What needs to be done ->
From the first line onward, reproduce the records exactly; the final line to include is the one holding "updateRM w L p rm f s = .next".

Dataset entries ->
++++++++++

/-- All that a read-modify-write can do (R68). -/
theorem updateRM_cases (w : Width) (L : Nat) (p : Prefixes) (rm : RM)
    (f : BitVec w.bits → State → Option (BitVec w.bits) × State) (s : State) :
    (∃ e, operandPlace p rm w.bytes .readwrite s = .error e ∧ updateRM w L p rm f s = raise e s) ∨
    (∃ pl, operandPlace p rm w.bytes .readwrite s = .ok pl ∧ (f (readPlace w pl s) s).1 = none ∧
      updateRM w L p rm f s = .next ((f (readPlace w pl s) s).2.retire L)) ∨
    (∃ pl v, operandPlace p rm w.bytes .readwrite s = .ok pl ∧ (f (readPlace w pl s) s).1 = some v ∧
      updateRM w L p rm f s = commit L (writePlace w pl v (f (readPlace w pl s) s).2)) := by
  unfold updateRM
  cases h : operandPlace p rm w.bytes .readwrite s with
  | error e => exact .inl ⟨e, rfl, rfl⟩
  | ok pl =>
    right
    cases hf : f (readPlace w pl s) s with
    | mk v s1 =>
      cases v with
      | none => exact .inl ⟨pl, rfl, by simp [hf], by simp [hf]⟩
      | some v => exact .inr ⟨pl, v, rfl, by simp [hf], by simp [hf]⟩

/-- All that a read of the `r/m` operand can do (R66). -/
theorem readRM_cases (w : Width) (L : Nat) (p : Prefixes) (rm : RM) (f : BitVec w.bits → State → State) (s : State) :
    (∃ e, operandPlace p rm w.bytes .read s = .error e ∧ readRM w L p rm f s = raise e s) ∨
    (∃ pl, operandPlace p rm w.bytes .read s = .ok pl ∧
      readRM w L p rm f s = .next ((f (readPlace w pl s) s).retire L)) := by
  unfold readRM
  cases h : operandPlace p rm w.bytes .read s with
  | error e => exact .inl ⟨e, rfl, rfl⟩
  | ok pl => exact .inr ⟨pl, rfl, rfl⟩

/-- All that a write of the `r/m` operand can do (R67). -/
theorem writeRM_cases (w : Width) (L : Nat) (p : Prefixes) (rm : RM) (v : BitVec w.bits) (s : State) :
    (∃ e, operandPlace p rm w.bytes .write s = .error e ∧ writeRM w L p rm v s = raise e s) ∨
    (∃ pl, operandPlace p rm w.bytes .write s = .ok pl ∧ writeRM w L p rm v s = commit L (writePlace w pl v s)) := by
  unfold writeRM
  cases h : operandPlace p rm w.bytes .write s with
  | error e => exact .inl ⟨e, rfl, rfl⟩
  | ok pl => exact .inr ⟨pl, rfl, rfl⟩

/-- What a write leaves alone whatever it writes: everything but registers and memory. -/
structure SameOtherwise (s t : State) : Prop where
  pc : t.pc = s.pc
  flags : t.flags = s.flags
  shadow : t.stiShadow = s.stiShadow
  draws : t.draws = s.draws
  constants : SameConstants s t

theorem sameOtherwise_writeReg (w : Width) (i : BitVec 3) (v : BitVec w.bits) (s : State) :
    SameOtherwise s (writeReg w i v s) := ⟨rfl, rfl, rfl, rfl,
    ⟨rfl, rfl, rfl, rfl, rfl, rfl, rfl, rfl, rfl, rfl, rfl, rfl, rfl, rfl, rfl⟩⟩

theorem sameOtherwise_withMem (s : State) (m : Memory) : SameOtherwise s (s.withMem m) :=
  ⟨rfl, rfl, rfl, rfl,
    ⟨rfl, rfl, rfl, rfl, rfl, rfl, rfl, rfl, rfl, rfl, rfl, rfl, rfl, rfl, rfl⟩⟩

/-- Byte `k` of the bytes of a value is its bits 8k+7 to 8k; the number of bytes is what was asked for. -/
theorem bytesStored_toBytes (n : Nat) {k : Nat} (v : BitVec k) (p : List Dword) (s : State) (hp : p.length = n)
    (hm : s.mem.wf = true) :
    BytesStored p (fun j => v.extractLsb' (8 * j) 8) s (s.withMem (s.mem.store p (toBytes n v))) := by
  refine ⟨fun a ha => Memory.read_store_other p _ s.mem hm a ha, fun j hj hlast => ?_⟩
  have h := Memory.read_store_at p (toBytes n v) s.mem hm (by simp [hp]) j hj hlast
  simp only [withMem_mem] at *
  rw [h, getElem_toBytes n v j (hp ▸ hj)]

/-- All that a write of a value at a place does (R23, R67, R84). -/
theorem writePlace_storable (w : Width) (pl : Place) (v : BitVec w.bits) (s : State)
    (hl : ∀ p, pl = .mem p → p.length = w.bytes) (hm : s.mem.wf = true) (hs : storable s pl = true) :
    ∃ t, writePlace w pl v s = .ok t ∧ Holds w pl v s t ∧ SameOtherwise s t := by
  cases pl with
  | reg i => exact ⟨_, rfl, ⟨writeReg_spec w i v s, fun _ => rfl⟩, sameOtherwise_writeReg w i v s⟩
  | mem p =>
    have hh : hitsProgram s p = false := by simpa [storable] using hs
    refine ⟨s.withMem (s.mem.store p (toBytes w.bytes v)), by simp [writePlace, storeBytes, hh], ⟨fun _ => rfl, ?_⟩,
      sameOtherwise_withMem s _⟩
    exact bytesStored_toBytes w.bytes v p s (hl p rfl) hm

/-- A write to memory of `PROGRAM` is refused (R84). -/
theorem writePlace_unstorable (w : Width) (pl : Place) (v : BitVec w.bits) (s : State) (hs : storable s pl = false) :
    writePlace w pl v s = .error .storeIntoProgram := by
  cases pl with
  | reg i => simp [storable] at hs
  | mem p =>
    have hh : hitsProgram s p = true := by simpa [storable] using hs
    simp [writePlace, storeBytes, hh]

/-- An accessible place of memory has as many addresses as bytes were asked for. -/
theorem operandPlace_length {p : Prefixes} {rm : RM} {n : Nat} {kind : AccessKind} {s : State} {pl : Place}
    (h : operandPlace p rm n kind s = .ok pl) : ∀ a, pl = .mem a → a.length = n := by
  intro a ha
  rcases operandPlace_ok h with ⟨i, _, rfl⟩ | ⟨m, b, _, rfl, hacc⟩
  · cases ha
  · cases ha; exact access_ok_length hacc

/-- The advance of `pc` as a number (R27). -/
theorem toNat_advance (z : Size) (pc : Dword) (L : Nat) : (advance z pc L).toNat = (pc.toNat + L) % codeSpan z := by
  cases z with
  | s32 => simp [advance, codeSpan]
  | s16 =>
    have h : ∀ x : Dword, (x &&& 0xFFFF).toNat = x.toNat % 65536 := by
      intro x
      have := Nat.and_two_pow_sub_one_eq_mod x.toNat 16
      simpa [BitVec.toNat_and] using this
    rw [advance, h, codeSpan]
    simp only [BitVec.toNat_add, BitVec.toNat_ofNat]
    omega

/-- Completing an instruction moves `pc`, clears `sti_shadow` and does nothing else (R27, R256). -/
theorem completes_retire (i : Instr) (s t : State) (h : SameConstants s t) (hpc : t.pc = s.pc) :
    Completes i s (t.retire (instrLength i)) where
  pc := by simp [toNat_advance, h.defaultSize, hpc]
  shadow := rfl
  constants := ⟨h.mode, h.defaultSize, h.cpl, h.iopl, h.segs, h.gdtr, h.idtr, h.ldtr, h.tr, h.cr0, h.nonwritable,
    h.accessRules, h.locations, h.placements, h.program⟩

end Sys2Proof.Machine
end

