/-- A ModRM byte, a SIB byte and four bytes of displacement at most (R94, R99, R100). -/
theorem RM.size_le (rm : RM) : rm.size ≤ 6 := by
  have h16 (d : Disp 16) : d.encode.length ≤ 2 := d.length_encode_le (by omega)
  have h32 (d : Disp 32) : d.encode.length ≤ 4 := d.length_encode_le (by omega)
  rcases rm with r | (_ | ⟨b, d⟩) | (_ | ⟨b, d⟩ | ⟨b, x, d⟩ | _)
  · simp [RM.size_reg]
  · simp [RM.size_direct16]
  · rw [RM.size_based16]; have := h16 d; omega
  · simp [RM.size_direct32]
  · rw [RM.size_based32]; have := h32 d; omega
  · rw [RM.size_sib]; have := h32 d; omega
  · simp [RM.size_sibNoBase]

/-- Besides the ModRM operand there are five bytes at most: of an opcode and an immediate (R104). -/
theorem length_encodeBody_le (i : Instr) : (encodeBody i).length ≤ (i.parts.rm.elim 0 RM.size) + 5 := by
  cases i <;> simp [encodeBody, Instr.parts, length_encodeRM]

theorem length_encodePrefixes_le (p : Prefixes) : (encodePrefixes p).length ≤ 3 := by
  have ho := p.opsize.toNat_le
  have ha := p.addrsize.toNat_le
  have hg := p.seg.isSome.toNat_le
  rw [length_encodePrefixes]
  omega

theorem instrLength_le (i : Instr) : instrLength i ≤ 14 := by
  have hpre := length_encodePrefixes_le i.parts.pre
  have hbody := length_encodeBody_le i
  have hrm : i.parts.rm.elim 0 RM.size ≤ 6 := by
    cases i.parts.rm with
    | none => exact Nat.zero_le _
    | some rm => exact rm.size_le
  rw [instrLength, encode, List.length_append]
  omega

/-- Settles O2: the row found makes the instruction, and what the decoder leaves is what stands after its bytes. -/
theorem decodedInstructionIsEncodable : Obligations.DecodedInstructionIsEncodable := by
  intro dflt bs rest i h
  obtain ⟨hwf, hcanonical, used, rfl⟩ := decode_ok h
  have hlen := length_of_decode h
  rw [List.length_append] at hlen
  exact ⟨hwf, hcanonical, ⟨used, rfl, by omega⟩, instrLength_le i⟩

end Sys2Proof

/-! PROOFS. Effective addresses from the bytes of the encoding (`30_encoding.md` rules R98, R99, R100). -/

namespace Sys2Proof.Machine

open Sys2Proof

/-! ## Displacements -/

theorem toNat_ofBytes (n : Nat) (bs : List Byte) : (ofBytes n bs).toNat = bytesToNat bs % 2 ^ n := by
  simp [ofBytes]

/-- An offset whose displacement is all there is of it besides the base (R98, R99, R100). -/
theorem displacementAlone_of_decodeField {n base : Nat} {bs rest : List Byte} {v : BitVec n} {off : Dword}
    (h : decodeField n bs = .ok (v, rest)) (hoff : off.toNat = (base + v.toNat) % 2 ^ n) :
    DisplacementAlone n base bs rest off := by
  obtain ⟨ds, hlen, hbs, rfl⟩ := decodeField_ok h
  rw [toNat_ofBytes, Nat.add_mod_mod] at hoff
  exact ⟨ds, hlen, hbs, hoff⟩

theorem decodeField8_ok {bs rest : List Byte} {v : Byte} (h : decodeField 8 bs = .ok (v, rest)) : bs = v :: rest := by
  obtain ⟨ds, hlen, rfl, rfl⟩ := decodeField_ok h
  obtain ⟨d, rfl⟩ := List.length_eq_one_iff.mp hlen
  simp [ofBytes, bytesToNat]

/-- Adding a sign-extended byte is adding its signed value mod 2^n. -/
theorem add_toNat_signExtend_emod (n base : Nat) (d : Byte) :
    (((base + (d.signExtend n).toNat) % 2 ^ n : Nat) : Int) = (base + d.toInt) % 2 ^ n := by
  have hpos : (2 ^ n : Int) ≠ 0 := by positivity
  have hval : ((d.signExtend n).toNat : Int) = d.toInt % 2 ^ n := by
    simp [BitVec.signExtend, Int.emod_nonneg _ hpos]
  push_cast
  rw [hval, Int.add_emod_emod]

/-- The offset of a base and the displacement that was read for its `mod` (R98, R99, R100). -/
theorem offsetIs_of_decodeDisp {n base : Nat} {md : BitVec 2} {bs rest : List Byte} {d : Disp n} {off : Dword}
    (h : decodeDisp n md bs = .ok (d, rest)) (hoff : off.toNat = (base + (Disp.value d).toNat) % 2 ^ n) :
    OffsetIs n md base bs rest off := by
  unfold decodeDisp at h
  split at h
  · cases h
    exact ⟨fun _ => ⟨rfl, by simpa [Disp.value] using hoff⟩, nofun, nofun⟩
  · split at h <;> cases h
    next hv =>
      refine ⟨nofun, fun _ => ⟨_, decodeField8_ok hv, ?_⟩, nofun⟩
      rw [hoff]
      exact add_toNat_signExtend_emod n base _
  · next h0 h1 =>
    split at h <;> cases h
    next hv => exact ⟨fun h => absurd h h0, fun h => absurd h h1, fun _ => displacementAlone_of_decodeField hv hoff⟩

/-! ## 16-bit addressing -/

/-- The base of a row of R98 is the sum of its registers, mod 2^16. -/
theorem toNat_value_ofBits (s : State) (rm : BitVec 3) :
    (Base16.value s (Base16.ofBits rm)).toNat = base16Sum s rm % 2 ^ 16 := by
  have hone (i : BitVec 3) : (readReg .w16 i s).toNat % 2 ^ 16 = (readReg .w16 i s).toNat :=
    Nat.mod_eq_of_lt (readReg .w16 i s).isLt
  have hrow : rm = 0 ∨ rm = 1 ∨ rm = 2 ∨ rm = 3 ∨ rm = 4 ∨ rm = 5 ∨ rm = 6 ∨ rm = 7 := by
    decide +revert
  rcases hrow with rfl | rfl | rfl | rfl | rfl | rfl | rfl | rfl
  -- rows 0 to 3 have two registers, rows 4 to 7 have one
  iterate 4 exact BitVec.toNat_add _ _
  all_goals exact (hone _).symm
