/-- Settles O35: the two reads differ in the command of `A2`, which their opcode tells. -/
theorem readSteps : Obligations.ReadSteps := by
  unfold Obligations.ReadSteps
  intro i c v s hi
  have hready : s.pc = .ready → exec i s = .next (s.accept c 0x00 .a0) := by
    rcases hi with ⟨rfl, rfl, -⟩ | ⟨rfl, rfl, -⟩ <;> exact fun hpc => operation_of_ready hpc ..
  refine ⟨hready, fun hop harg => ?_⟩
  have hrunning : s.pc ≠ .ready → exec i s = readMicro s := by
    rcases hi with ⟨rfl, rfl, -⟩ | ⟨rfl, rfl, -⟩ <;> exact fun hpc => operation_of_running hpc hop harg ..
  have hexec : ∀ {t}, s.pc ≠ .ready → ReadStep s t → exec i s = .next t := fun hpc h => (hrunning hpc).trans h.micro
  refine ⟨fun hpc => ?poll, fun hpc => hexec (by simp [hpc]) (.capture hpc), fun hpc hen hbus hphase hdir hif => ?recv,
    fun hpc hen => ?disabled, fun hpc hen hout => (hrunning (by simp [hpc])).trans (readMicro_of_fault hpc hen hout),
    fun hpc => hexec (by simp [hpc]) (.answer hpc)⟩
  case poll =>
    split
    case isTrue hif => exact hexec (by simp [hpc]) (.polled hpc hif)
    case isFalse hif => exact hexec (by simp [hpc]) (.waits hpc (by simpa using hif))
  case recv =>
    rcases hi with ⟨-, rfl, rfl⟩ | ⟨-, rfl, rfl⟩
    · exact hexec (by simp [hpc]) (.recvAck hpc hop hen hbus hphase hdir hif)
    · have hnak : s.op ≠ opcReadByteAck := by rw [hop]; decide
      rw [hexec (by simp [hpc]) (.recvNak hpc hnak hen hbus hphase hdir hif), ← hphase]
      rfl
  case disabled =>
    have hcmd : readCommand s.op = v := by
      rcases hi with ⟨-, rfl, rfl⟩ | ⟨-, rfl, rfl⟩ <;> rw [hop] <;> rfl
    exact hcmd ▸ hexec (by simp [hpc]) (.recvDisabled hpc hen)

/-- A step whose label writes a command is the command, then the jump (R126). -/
theorem step_of_command {s : State} {ms : List Move} {i : Instr} {v : Byte} {l : MicroPc}
    (hmoves : s.moves = .seq :: ms) (hadm : reservedRequest (reqWord s.op s.arg) = false) (hpc : s.pc ≠ .ready)
    (hmicro : microOf s.op { s with moves := ms } = writeStep .cmd v l { s with moves := ms })
    (hexec : exec i = seqWrite .cmd v) :
    step s = andThen (exec i { s with moves := ms }) fun t => .next { t with pc := l } := by
  rw [step_of_moves hmoves, hexec]
  exact (seqTurn_of_running (s := { s with moves := ms }) hadm hpc).trans hmicro

/-- Step `S0` writes `FLUSH`, in each operation of the start family (R135). -/
theorem microOf_s0 {s : State} (hop : s.op = opcStart ∨ s.op = opcRepeatedStart ∨ s.op = opcStartWithRetry)
    (hpc : s.pc = .s0) : microOf s.op s = writeStep .cmd cmdFlushByte .s1 s := by
  rcases hop with h | h | h <;> simp [h, startMicro, retryMicro, hpc]

/-- Step `P0` writes `STOP` (R145). -/
theorem microOf_p0 {s : State} (hop : s.op = opcStop) (hpc : s.pc = .p0) :
    microOf s.op s = writeStep .cmd cmdStopByte .p1 s := by
  simp [hop, stopMicro, hpc]

/-- Step `A2` writes the command its opcode tells (R155). -/
theorem microOf_a2 {s : State} (hop : s.op = opcReadByteAck ∨ s.op = opcReadByteNak) (hpc : s.pc = .a2) :
    microOf s.op s = writeStep .cmd (readCommand s.op) .a3 s := by
  rcases hop with h | h <;> simp [h, readMicro, hpc]
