-- ==== Sys2Proof/Syntax.lean ====
section
/-! DEFINITION. The instructions (30_encoding R90), one constructor for each mnemonic of the opcode
table, fields in the order of the table's layout. A `reg` operand is its whole byte: a byte above 7 is
an operand the instruction faults on (R86), not an encoding that does not exist (R88; log entry 14). -/

namespace Sys2Proof

/-- A colour, passed on as its four bytes (30_encoding R81, 45_presentation R230). -/
structure Rgba where
  r : Byte
  g : Byte
  b : Byte
  a : Byte
deriving DecidableEq, Repr, Inhabited

/-- The instructions of 30_encoding R90; `unassigned` is every opcode of R87. -/
inductive Instr where
  -- Data movement and stack, 0x00 to 0x0C
  | ldv (rd imm : Byte)
  | lda (rd : Byte) (addr : U16)
  | sta (rs : Byte) (addr : U16)
  | mov (rd rs : Byte)
  | lvz (rd imm rg : Byte)
  | lvnz (rd imm rg : Byte)
  | psh (rs : Byte)
  | psv (imm : Byte)
  | pop (rd : Byte)
  | popm (addr : U16)
  | ldo (rd : Byte) (base : U16) (ri : Byte)
  | sto (rs : Byte) (base : U16) (ri : Byte)
  | sva (imm : Byte) (addr : U16)
  -- Arithmetic and carry, 0x10 to 0x1D
  | add (ra rb : Byte)
  | addv (ra imm : Byte)
  | sub (ra rb : Byte)
  | subv (ra imm : Byte)
  | add3 (ra rb rd : Byte)
  | addv3 (ra imm rd : Byte)
  | sub3 (ra rb rd : Byte)
  | subv3 (ra imm rd : Byte)
  | inc (r : Byte)
  | dec (r : Byte)
  | adc (r : Byte)
  | sbc (r : Byte)
  | ccf
  | scf
  -- Control flow, 0x30 to 0x37
  | jmp (d : Byte)
  | jpz (d rg : Byte)
  | jpnz (d rg : Byte)
  | fnc (id : U16)
  | ret
  | cal (id : U16)
  | clz (id : U16) (rg : Byte)
  | clnz (id : U16) (rg : Byte)
  -- Wide math, 0x40 and 0x41
  | mlt (ra rb rh rl : Byte)
  | div (ah al bh bl qh ql : Byte)
  -- Drive, 0x60 to 0x64
  | std (rs : Byte) (d : U32)
  | svd (imm : Byte) (d : U32)
  | ldtm (d : U32) (m : U24)
  | ldml (d : U32) (m : U24) (n : U16)
  | smdl (m : U24) (d : U32) (n : U16)
  -- Presentation, 0x80 to 0x8A
  | txr (rg : Byte) (x y size : U16) (color : Rgba)
  | txl (x y size : U16) (color : Rgba) (glyphs : List Byte)
  | rct (x y w h : U16) (color : Rgba)
  | crc (x y rad : U16) (color : Rgba)
  | cls
  | lne (x1 y1 x2 y2 : U16) (color : Rgba)
  | mtxr (rg : Byte) (x y px py size : U16) (color : Rgba)
  | mtxl (x y px py size : U16) (color : Rgba) (glyphs : List Byte)
  | mrct (x y px py w h : U16) (color : Rgba)
  | mcrc (x y px py rad : U16) (color : Rgba)
  | mlne (x1 y1 x2 y2 px py : U16) (color : Rgba)
  -- Termination signals, 0xFE and 0xFF
  | ext (code : Byte)
  | hlt
  -- The opcodes no row takes (R87)
  | unassigned (op : Byte)
deriving DecidableEq, Repr, Inhabited

end Sys2Proof
end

++++++++++

Output of the task ->
/-- All that a read-modify-write can do (R68). -/
theorem updateRM_cases (w : Width) (L : Nat) (p : Prefixes) (rm : RM)
    (f : BitVec w.bits → State → Option (BitVec w.bits) × State) (s : State) :
    (∃ e, operandPlace p rm w.bytes .readwrite s = .error e ∧ updateRM w L p rm f s = raise e s) ∨
    (∃ pl, operandPlace p rm w.bytes .readwrite s = .ok pl ∧ (f (readPlace w pl s) s).1 = none ∧
      updateRM w L p rm f s = .next ((f (readPlace w pl s) s).2.retire L)) ∨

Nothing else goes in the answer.